I think that when a major life change happens or a major shift in responsibilities happens in your life, it’s natural to get a bit introspective on all of things that you have going on and determine what really matters and what really doesn’t.
I mean, at the end of the day, I’d love to believe that all of us want to do good work, put something good into the world, and give as much of ourselves to our families, friends, and others as possible. It may be a bit idealistic, but that’s a discussion for another time.
The thing is, it’s easier than ever to get distracted with so many things around us.
To be clear, this isn’t a post about how we’re losing touch with reality by looking at our phones and our computers all of the time – there’s plenty of other articles out their filled with op-ed, psychobabble, true psychiatric studies, and so on about all of the above – and I actually think a lot of good has come from this technology. So I digress.
But simply put, this is more of a personal post looking at all of the things that I’ve had that place some type of burden of responsibility on me and ask myself if it’s something that I really need at this point in time.
Fragmentation, Distraction, and Liberation: A Matter of Simplicity
Whenever I think of the idea of simplicity, the following photo always comes to mind:
Now, for anyone who’s read his biography or understands how fickle Jobs was about furniture, you know the story behind this picture.
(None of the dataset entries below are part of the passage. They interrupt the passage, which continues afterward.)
/-- A load of `n` bytes within a line (08 R177, R179, R185): the bytes, their poison, the state. A read that
goes to the home leaves no older copy behind (08 R174). -/
def State.loadBytes  (s : State) (c : Nat) (lf : Leaf)
    (pa n : Nat) : List Byte × Bool × State :=
  let line := lineOf pa
  if homeUncached lf.home then
    let s := ((s.recall line).countHome line).dropL1 c line
    (s.homeBytes pa n, s.linePoison line, s)
  else if homePinned lf.home && lf.aux == c then
    let s := (s.recall line).countHome line
    ((List.range n).map fun i => s.missByte c (pa + i), s.missBad c line, s)
  else
    let s := s.maybeEvict c line
    match Sp.get? (s.core c).l1 line with
    | some k => (s.l1Bytes k pa n, k.bad, s)
    | none =>
      let s := (s.recall line).countHome line
      let k : L1Line :=
        { data := s.missLine c line, bad := s.missBad c line, sk := lf.sk, owner := s.ownerOf pa }
      (Sp.read 0#8 k.data (pa % 128) n, k.bad,
        if s.l1Room c = 0 then s else s.modCore c fun x => { x with l1 := Sp.put x.l1 line k })

/-- The lines for which a store must wait before it can be performed: an owned line that is written at
home, that needs a merge, or that an implicit boundary would have to commit. -/
def State.storeHeld (s : State) (c : Nat) (lf : Leaf) (pa : Nat) : List Nat :=
  let line := lineOf pa
  if homeUncached lf.home then (if s.isOwned line then [line] else [])
  else
    (if s.isOwned line && (s.core c).upd.any (fun u => lineOf u.addr == line) then [line] else []) ++
      (if s.needsBoundary c (homeOf lf line) line then s.boundaryHeld c else [])

/-- Bytes of a line that another owner's agent left pending: zero from the first write on (14 R353). -/
def Core.clearLine (k : Core) (line owner : Nat) : Sp Byte :=
  if Sp.get 0 k.overOwner line = owner then k.overlay
  else k.overlay.map fun kv => if lineOf kv.1 = line then (kv.1, 0#8) else kv

/-- A copy of a line takes stored bytes; what another owner's agent left there is zero (14 R353). -/
def L1Line.store (x : L1Line) (owner off : Nat) (bs : List Byte) (bad : Bool) : L1Line :=
  { x with
    data := Sp.write 0#8 (if x.owner = owner then x.data else []) off bs
    owner := owner
    bad := bad || (x.bad && !(off == 0 && bs.length == 128)) }

/-- A plain store within a line (08 R177, R181, R187, R189); `bad` stores poison (15 R380). -/
def State.storeBytes  (s : State) (c : Nat) (lf : Leaf)
    (pa : Nat) (bs : List Byte) (bad : Bool) : State :=
  let line := lineOf pa
  if homeUncached lf.home then
    let s := ((s.recall line).countHome line).dropL1 c line
    let s := s.commitBytes pa bs
    if bad then s.poisonLine line else s
  else
    let s := if (s.core c).upd.any (fun u => lineOf u.addr == line) then
        s.mergeCore c fun u => lineOf u.addr == line else s
    let s := if s.needsBoundary c (homeOf lf line) line then s.implicitBoundary c else s
    let owner := s.ownerOf pa
    s.modCore c fun k =>
      { k with
        overlay := (List.range bs.length).foldl (fun m i => Sp.put m (pa + i) (bs.getD i 0#8)) (k.clearLine line owner)
        overBad := if bad then Sp.set false k.overBad line true
          else if pa % 128 = 0 ∧ bs.length = 128 then Sp.set false k.overBad line false else k.overBad
        overOwner := Sp.put k.overOwner line owner
        overHome := Sp.put k.overHome line (homeOf lf line)
        l1 := match Sp.get? k.l1 line with
          | none => k.l1
          | some x => Sp.put k.l1 line (x.store owner (pa % 128) bs bad) }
But that’s not the point of this post.
Instead, I’ve recently been taking a hard look at some of the other things I’ve been involved with and determining whether or not they are something I need to be doing or things that I want to be doing.
Now, to be clear, there’s nothing wrong with doings things that you want to be doing. Sometimes I want to be working (though I also need to be working); other times, I want to play a video game, but it’s hard to argue whether or not I need to be playing a video game.
I guess you could say that I want to make sure that for each thing that I need to be doing, I want to make sure that I’m also doing something that I want to be doing it, as well. And if I’m not, then I’m minimizing the amount of not wanting to do it.
I want to simplify.
First, There’s Fragmentation
The problem is that I’ve often convinced myself that I needed to be doing certain things or wanted to do certain things all of which have fragmented my time in some way such that I literally feel the burden of responsibility – or the obligation – of needing to contribute to something, because I’ve signed myself up for it.
And that’s ridiculous.
It makes no sense to want to contribute to something simply because you have an account or role somewhere. There needs to be some type of intrinsic and/or extrinsic value present with such an association.
Some examples of things that I’ve signed myself up for:
- Various social networks such as Facebook, Instagram, Path, etc.
- Contribution to various blogs. A personal Tumblr, a blog about music theory, Medium, etc.
- Certain volunteer roles both online and offline.
- Contributing to certain project again both online and offline
- …and so on.
Obviously, this is an overly simplified list. I mean, if I even listed out the social networks alone, it’d be enough to fill up half a post, and I signed up for them more-often-than-not “just to see” how they were. Then I left them in the dust.
I’m sure that’s true than for more than a fair share of us.
Then There’s The Distraction
But over the past couple of weeks, I’ve begun to really pair down some of the things that I have going on in my life in order to try harder to stay at the intersection of what I need to be doing and what I want to be doing.
In other words, I’m going through and deleting and/or deactivating certain accounts other than those to which I can provide value (or receive value), and removing myself from those that create this obligation of contribution that isn’t needed.
Naturally, this is a near impossible task, but the goal is to aim for it – to get closer to it.
What happens is that I think that we fragment ourselves across all of these services and communities online (or perhaps even offline) convincing ourselves that they are things that are making us better, more productive, more present in a particular arena, or more plugged-in to some sort of something that helps us be better at what we do.
To be clear, I love the idea that we have so many choices when it comes to services, platforms, communities, and so on. Never before in history have we been able to find community and contribute to other things and other people’s lives like never before.
But I think that the fragmentation begets distraction and distraction begets really getting deep into some of our core interests or being able to contribute and/or participate in things that really matter to us.
Or it could just be me.
And Then Comes Liberation
But as I work through this period of time of introspection and trying to better manage my place at the aforementioned intersection, it’s crazy the amount of liberation that comes with simply getting rid of some of the things that I used to think that mattered.
More signal, less noise.
Obviously, I don’t know where you stand with a lot of the stuff that’s going on in your life, or some of the things that you feel obligated to do “just because,” but I urge you guys to take a step back and look at everything in which you’re involved, subscribed, or contributing an determine why you’re doing it.
If it’s for the right reason, that’s awesome; otherwise, maybe it’s something you could remove and welcome a bit of liberation.